Seberapa pun Dollar yang kita terima sebagai buah usaha Negara, itu tidak serta merta menjadi surplus jika dirupiahkan. Mengapa?
Sederhana jawabannya: karena duit jenis ini tidak bisa dikonversi. Duit itu tetap akan disebut Dollar. Bukan Rupiah. Dan nilainya tetap sama, tidak mengalami perubahan sepeser pun. Bingung?
Begini. Pemerintah adalah "bendahara" dari semua uang yang dimiliki Negara. Baik itu dalam bentuk Rupiah, Dollar, Ringgit, Riyal, Yen, Euro, Pound, dll... Termasuk di dalamnya semua uang yang dipegang rakyat dan perusahaan swasta dalam negeri.
Jika Pemerintah menerima buah usaha dalam bentuk Dollar, ambil contoh menerima 100 juta Dollar bersih, maka nilai itu tetap harus disebut 100 juta Dollar, bukan 100 juta dikalikan nilai kurs saat itu. Salah kalau di-rupiah-kan. Mengapa?
Kalau tahun lalu kurs (misalnya) 11 ribu rupiah per 1 Dollar, lalu tahun ini menjadi 12 ribu, maka duit 100 juta Dollar tahun lalu bernilai 1,1 Trilyun dan duit 100 juta Dollar tahun ini bernilai 1,2 Trilyun. Ada selisih 100 juta rupiah... Ya, ada selisih 100 JUTA RUPIAH. Duit selisih ini dari mana??? Sekonyong-konyong turun dari langit??? Enggak!!! Itu duit dari kantong sebelah! Dari kantong sendiri. Alias, itu hanya sekedar perhitungan bahwa ada selisih nilai sebesar 100 juta rupiah. Duitnya sendiri sebenarnya tidak ada.

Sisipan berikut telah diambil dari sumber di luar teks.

-- ==== Sys2Proof/Certificates/Slice0/Obligations.lean ====
section
/-!
DEFINITION. The statements for the provers. `u` is the state in which a command acts: the state it is given to, after
the fabric cycles `dt` that its first operand says have passed.
-/
open Sys2Proof Sys2Proof.Machine

/-- The queue of commands, first in, first out. The idle cycle and the fault are the model's choices (logs 5 and 6). -/
def Obligations.Steps : Prop :=
  (∀ (c : Instr) (q : List Instr) (s : State), s.pending = c :: q → step s = exec c { s with pending := q }) ∧
  (∀ s : State, s.pending = [] → step s = .next (s.advance 1)) ∧
  ∀ (c : Instr) (s : State), c.wf = false → exec c s = .fault .illFormed

/-- The values that the manual's Reset columns give (R8); the empty memory's reading is the model's choice (log 2). -/
def Obligations.ResetState : Prop :=
  let s := State.reset
  s.Inv ∧ s.Fits ∧ s.pending = [] ∧ s.inReset = false ∧ s.mem = [] ∧ (∀ a, s.rdW a = regReset a) ∧
    (∀ n, n < 4 → s.rd (FUR_CTL_EN n) = 0 ∧ s.rd (FUR_STAT_LOCK n) = 0) ∧
    (∀ a, SeedReg a → s.rdW a = 0) ∧ (∀ b, b < 8 → s.rd (SIL_BSTAT_STATE b) = 0) ∧
    (∀ r, r < 2 → s.rd (BAL_LSTAT_STATE r) = 0) ∧ s.rd BAL_PLOT_POSVALID = 0 ∧ s.deal = none ∧
    s.rd DEAL_STAT_STATE = 0 ∧ s.rd HDG_STAT_SAFE = 0 ∧ s.rd DUO_CTL_EN = 0 ∧ s.rd DUO_STAT_NODE = 255 ∧
    s.rd INT_CTL_FW = 0 ∧ s.thrQ = [] ∧ s.tripQ = [] ∧ s.alq = [] ∧ s.evWait = [] ∧ s.reqs = [] ∧ s.duoQ = [] ∧
    (∀ l, l < 4 → (s.logiOf l).q = [] ∧ (s.logiOf l).mail = []) ∧ ∀ p h, (s.handOf p h).st = .idle

/-- No step stops on a command that can reach the device, and every step keeps `Inv` and `Fits` (R135, R181, R282, R346,
R358, R381, R401). -/
def Obligations.StepKeeps : Prop :=
  ∀ s : State, (∀ c, s.pending.head? = some c → c.wf = true) →
    ∃ t, step s = .next t ∧ t.pending = s.pending.tail ∧ s.clk ≤ t.clk ∧ (s.Inv → s.Fits → t.Inv ∧ t.Fits)

/-- R397. A source is claimed by one target at a time (R395, R396), which is the premise on the claims. -/
def Obligations.Completions : Prop :=
  ∀ (s u : State) (dt : Nat), (∀ a ∈ u.claims, ∀ b ∈ u.claims, a.1 = b.1 → a = b) →
    let done := fun (v : State) (t i : Nat) =>
      ((i, t) ∈ u.claims →
        (∀ c, c ∈ v.claims ↔ c ∈ u.claims ∧ c.1 ≠ i) ∧ v.rdW INT_BADDONE = u.rdW INT_BADDONE ∧
        (u.level i = true → v.level i = true ∧ ∀ k, u.qualifies k i = true → v.qualifies k i = true ∧
          v.active i = false)) ∧
      ((i, t) ∉ u.claims →
        v.claims = u.claims ∧ v.rd INT_BADDONE_COUNT = satU 16 (u.rd INT_BADDONE_COUNT + 1) ∧
        v.rd INT_BADDONE_ID = i ∧ v.rd INT_BADDONE_TGT = t)
    (∀ (t : Fin 6) (w : Word), s.AwakeFor dt dirKeys u →
      ∃ v, exec (.interruptComplete dt t w) s = .next v ∧ done v t (w.toNat % 256) ∧
        u.Only v [.alarm] (· = INT_BADDONE)) ∧
    (∀ (t : Fin 6) (r : Fin 2) (w : Word), s.AwakeFor dt (writeKeys (.host r) (INT_DONE t)) u →
      ∃ v, exec (.registerWrite dt (.host r) (BitVec.ofNat 32 (INT_DONE t)) w) s = .next v ∧
        done v t (w.toNat % 256) ∧ u.Only v [.alarm] (· = INT_BADDONE)) ∧
    ∀ (p : Fin 5) (h : Fin 16) (rn : Fin 32),
      let sb := (u.ploughOf p).sb
      let x := (u.handOf p h).xr rn
      (s.Awake dt u → u.Turn p h (encA 0 rn 0 0 3 0x31) → sb.length < 4 →
        ∃ v, exec (.idone dt p h rn) s = .next v ∧ (v.ploughOf p).sb = sb ++ [.idone h x] ∧ v.claims = u.claims) ∧
      ∀ (k : Nat) (w : Word) (q : List Post), s.AwakeFor dt (storeKeys p) u → sb = .idone k w :: q →
        ∃ v, exec (.storeComplete dt p 0) s = .next (((v.roomWake p).drained p).actReset) ∧
          (v.ploughOf p).sb = q ∧ done v (u.logOf p) (w.toNat % 256)

/-- R349. -/
def Obligations.MailboxFrames : Prop :=
  ∀ (s u : State) (dt : Nat) (q : Request) (w : Word), s.AwakeFor dt mailKeys u →
    (u.reqs.find? fun x => !x.busy && decide (x.frame.op ≠ 10)) = some q → q.frame.op = 7 → q.frame.pay = [w] →
      q.ring < 2 →
    let l := q.frame.arg1 % 8
    let x := u.logiOf l
    let there := l < 4 ∧ (u.physOf l).isSome = true
    ∃ t g ks, exec (.mailbox dt) s = .next t ∧
      t.kept = { ring := q.ring, tag := q.frame.tag, at_ := u.clk, frames := [g] } :: ks ∧ g.cls = 1 ∧ g.op = 7 ∧
      g.tag = q.frame.tag ∧ (∀ k, k ≠ l → t.logiOf k = u.logiOf k) ∧
      (there → x.mail.length < 16 → bits g.w2 23 16 = 0 ∧ ∃ o : Word, t.logiOf l = { x with mail := x.mail ++ [(w, o)]
        } ∧
        bits o.toNat 31 28 = (if q.ring = 0 then 8 else 9) ∧ bits o.toNat 27 0 = 0) ∧
      (there → 16 ≤ x.mail.length → bits g.w2 23 16 = 12 ∧ t.logiOf l = x) ∧
      (¬ there → bits g.w2 23 16 = 13 ∧ t.logiOf l = x)

/-- R39, R40: LOCK_SET, LOCK_CLEAR and FREQ_OUT_OF_RANGE, with their frame. -/
def Obligations.FurrowLock : Prop :=
  ∀ (s u : State) (dt : Nat) (n : Fin 4), s.Awake dt u →
    let f := u.furrow n
    (u.rd (FUR_CTL_EN n) = 1 → f.run = true → f.present = true → u.rd (FUR_STAT_RANGE n) = 0 →
      (u.rd (FUR_STAT_HOLD n) = 0 ∨ u.rd (FUR_STAT_SLEW n) = 1) → u.rd (FUR_STAT_LOCK n) = 0 →
      (u.phaseErr n).natAbs < 4096 → (∃ c, f.okClk = some c ∧ c + twoCycles f.rate ≤ u.clk) →
      ∃ t, exec (.lockSet dt n) s = .next t ∧ t.rd (FUR_STAT_LOCK n) = 1 ∧ (∀ k, t.angle k = u.angle k) ∧
        (∀ k, k ≠ n.val → t.furrow k = u.furrow k) ∧ u.Only t [.furrow] (· = FUR_STAT n)) ∧
    (u.rd (FUR_STAT_LOCK n) = 1 → 16384 < (u.phaseErr n).natAbs →
      ∃ t, exec (.lockClear dt n) s = .next t ∧ t.rd (FUR_STAT_LOCK n) = 0 ∧ (∀ k, t.angle k = u.angle k) ∧
        (∀ k, k ≠ n.val → t.furrow k = u.furrow k) ∧ u.Only t [.furrow] (· = FUR_STAT n)) ∧
    (u.rd (FUR_CTL_EN n) = 1 → f.sRate ≠ 0 → (f.sRate < 10000 ∨ 4000000 < f.sRate) → u.rd (FUR_STAT_RANGE n) = 0 →
      (u.rd (FUR_STAT_HOLD n) = 0 ∨ u.rd (FUR_STAT_SLEW n) = 1) →
      ∃ t, exec (.freqOutOfRange dt n) s = .next t ∧ t.rd (FUR_STAT_RANGE n) = 1 ∧ t.rd (FUR_STAT_LOCK n) = 0 ∧
        (t.furrow n).rate = (if 4000000 < f.sRate then 4000000 else 10000) ∧ (∀ k, t.angle k = u.angle k) ∧
        (∀ k, k ≠ n.val → t.furrow k = u.furrow k) ∧ u.Only t [.furrow] (· = FUR_STAT n))

/-- R41, R43: the four commands that enter holdover, with their frame. -/
def Obligations.HoldoverEntry : Prop :=
  ∀ (s u : State) (dt : Nat) (n : Fin 4),
    let A := fun a => a = FUR_STAT n ∨ a = FUR_HOLDCNT n ∨ RepReg a
    (s.Awake dt u → u.rd (FUR_CTL_EN n) = 1 → u.srcLost n = true →
      ∃ t, exec (.sourceLost dt n) s = .next t ∧ u.EntersHold t n ∧ t.rd (FUR_STAT_LOCK n) = 0 ∧
        (t.furrow n).present = false ∧ (∀ k, k ≠ n.val → t.furrow k = u.furrow k) ∧ u.Only t [.furrow] A) ∧
    (s.Awake dt u → u.rd (FUR_STAT_RANGE n) = 1 →
      (u.furrow n).rangeClk + twoCycles (inRange (u.furrow n).sRate) ≤ u.clk →
      ∃ t, exec (.rangeHoldoverExpiry dt n) s = .next t ∧ u.EntersHold t n ∧ (t.furrow n).present = false ∧
        (∀ k, k ≠ n.val → t.furrow k = u.furrow k) ∧ u.Only t [.furrow] A) ∧
    (s.AwakeFor dt dirKeys u →
      (∃ t, exec (.forcehSet dt n) s = .next t ∧ t.rd (FUR_CTL_FORCEH n) = 1 ∧
        (u.rd (FUR_CTL_EN n) = 1 → u.EntersHold t n) ∧ (∀ k, k ≠ n.val → t.furrow k = u.furrow k) ∧
        u.Only t [.furrow, .nvm] (fun a => a = FUR_CTL n ∨ A a)) ∧
      ∀ w : Word,
        let x := w.toNat
        (bits x 2 0 ≠ 7 → bits x 13 8 ≤ 47 → bits x 21 16 ≤ 47 → bits x 29 24 ≤ 47 →
          ∃ t, exec (.sourceChange dt n w) s = .next t ∧ t.rdW (FUR_SRC n) = w &&& 0x3F3F3F37#32 ∧
            (u.rd (FUR_CTL_EN n) = 1 → u.EntersHold t n ∧ (t.furrow n).present = false) ∧
            (∀ k, k ≠ n.val → t.furrow k = u.furrow k) ∧ u.Only t [.furrow, .nvm] (fun a => a = FUR_SRC n ∨ A a)) ∧
        ((bits x 2 0 = 7 ∨ 47 < bits x 13 8 ∨ 47 < bits x 21 16 ∨ 47 < bits x 29 24) →
          ∃ t, exec (.sourceChange dt n w) s = .next t ∧ t.rd (FUR_STAT_CFGERR n) = 1 ∧
            u.Only t [] (fun a => a = FUR_STAT n ∨ RepReg a)))

/-- R42: the ways out of holdover, with their frame. -/
def Obligations.HoldoverExit : Prop :=
  ∀ (s u : State) (dt : Nat) (n : Fin 4),
    let A := fun a => a = FUR_STAT n ∨ a = FUR_HOLDERR n ∨ RepReg a
    let f := u.furrow n
    let ok := u.srcPresent n = true ∧ 10000 ≤ f.sRate ∧ f.sRate ≤ 4000000
    let held := f.run = true ∧ u.rd (FUR_STAT_HOLD n) = 1 ∧ u.rd (FUR_STAT_SLEW n) = 0
    (s.Awake dt u → u.rd (FUR_CTL_EN n) = 1 → ok →
      ∃ t, exec (.sourceReturn dt n) s = .next t ∧ (t.furrow n).present = true ∧
        (held → u.rd (FUR_CTL_FORCEH n) = 0 → u.LeavesHold t n) ∧
        (f.run = false ∨ u.rd (FUR_CTL_FORCEH n) = 1 → t.rd (FUR_STAT_HOLD n) = u.rd (FUR_STAT_HOLD n)) ∧
        (∀ k, t.angle k = u.angle k) ∧
        (∀ k, k ≠ n.val → t.furrow k = u.furrow k) ∧ u.Only t [.furrow, .fresh] A) ∧
    (s.AwakeFor dt dirKeys u →
      ∃ t, exec (.forcehClear dt n) s = .next t ∧ t.rd (FUR_CTL_FORCEH n) = 0 ∧
        (u.rd (FUR_CTL_EN n) = 1 → ok → held → f.present = true → u.LeavesHold t n) ∧
        (u.rd (FUR_CTL_EN n) = 0 ∨ u.srcPresent n = false → t.rdW (FUR_STAT n) = u.rdW (FUR_STAT n)) ∧
        (∀ k, t.angle k = u.angle k) ∧ (∀ k, k ≠ n.val → t.furrow k = u.furrow k) ∧
        u.Only t [.furrow, .nvm, .fresh] (fun a => a = FUR_CTL n ∨ A a)) ∧
    (s.Awake dt u → u.rd (FUR_STAT_SLEW n) = 1 → -256 ≤ u.phaseErr n → u.phaseErr n ≤ 256 →
      ∃ t, exec (.slewEnd dt n) s = .next t ∧ t.rd (FUR_STAT_HOLD n) = 0 ∧ t.rd (FUR_STAT_SLEW n) = 0 ∧
        (t.furrow n).rate = inRange f.sRate ∧ (∀ k, t.angle k = u.angle k) ∧
        (∀ k, k ≠ n.val → t.furrow k = u.furrow k) ∧
        u.Only t [.furrow, .fresh] (fun a => a = FUR_STAT n ∨ RepReg a))

/-- R45, R46: the two loads of an angle word (R29), with their frame. -/
def Obligations.FurrowStart : Prop :=
  ∀ (s u : State) (dt : Nat) (n : Fin 4),
    let cyc := u.rd (FUR_CYCSETL_CYCLO n) + u.rd (FUR_CYCSETH_CYCHI n) * 2 ^ 32
    let f := u.furrow n
    (s.AwakeFor dt dirKeys u → u.rd (FUR_CTL_EN n) = 0 →
      ∃ t, exec (.furEnable dt n) s = .next t ∧ t.rd (FUR_CTL_EN n) = 1 ∧ t.rd (FUR_STAT_LOCK n) = 0 ∧
        t.rd (FUR_FREQ_FREQ n) = 0 ∧ t.angle n = (cyc * 2 ^ 24 + 2 ^ 64 - 1) % 2 ^ 64 ∧ (t.furrow n).run = false ∧
        (t.furrow n).cfgClk = u.clk ∧ (t.furrow n).present = false ∧
        (u.rd (FUR_CTL_FORCEH n) = 1 → t.rd (FUR_STAT_HOLD n) = 1 ∧ t.rd (FUR_STAT_SLEW n) = 0) ∧
        t.furRate n = 0 ∧ (∀ k, k ≠ n.val → t.furrow k = u.furrow k) ∧
        u.Only t [.furrow, .engine, .nvm] fun a =>
          a = FUR_CTL n ∨ a = FUR_STAT n ∨ a = FUR_FREQ n ∨ a = FUR_HOLDCNT n ∨ RepReg a) ∧
    (s.Awake dt u → u.rd (FUR_CTL_EN n) = 1 → f.run = false → u.srcPresent n = true → 10000 ≤ f.sRate →
      f.sRate ≤ 4000000 → u.rd (FUR_CTL_FORCEH n) = 0 → (u.rd (FUR_SRC_SRC n) = 6 ∨ u.srcPass n = true) →
      ∃ t, exec (.firstLock dt n) s = .next t ∧ t.rd (FUR_STAT_LOCK n) = 1 ∧ t.rd (FUR_STAT_HOLD n) = 0 ∧
        t.rd (FUR_STAT_SLEW n) = 0 ∧ t.rd (FUR_STAT_RANGE n) = 0 ∧ (t.furrow n).run = true ∧
        (t.furrow n).rate = f.sRate ∧
        t.angle n = (if u.rd (FUR_SRC_SRC n) = 6 then u.srcAngle n u.clk % 2 ^ 64 else cyc * 2 ^ 24 % 2 ^ 64) ∧
        (∀ k, k ≠ n.val → t.furrow k = u.furrow k) ∧
        u.Only t [.furrow, .engine] fun a => a = FUR_STAT n ∨ a = SOWC_STAT ∨ SeedReg a ∨ RepReg a)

Jadi, kuncinya adalah: Kalau berdiri sebagai Negara, kita tidak bisa menganggap ada untung atas penerimaan dalam bentuk Dollar (dan mata uang asing lainnya), jika uang tersebut dikonversi ke mata uang kita. Karena, fisik uang rupiah dalam sistem keuangan Negara tidak bertambah sama sekali.
Kecuali kalau kita berdiri sebagai pemain valuta asing. Setiap selisih naik adalah surplus. Kalau sebagai Negara, setiap selisih bukanlah surplus.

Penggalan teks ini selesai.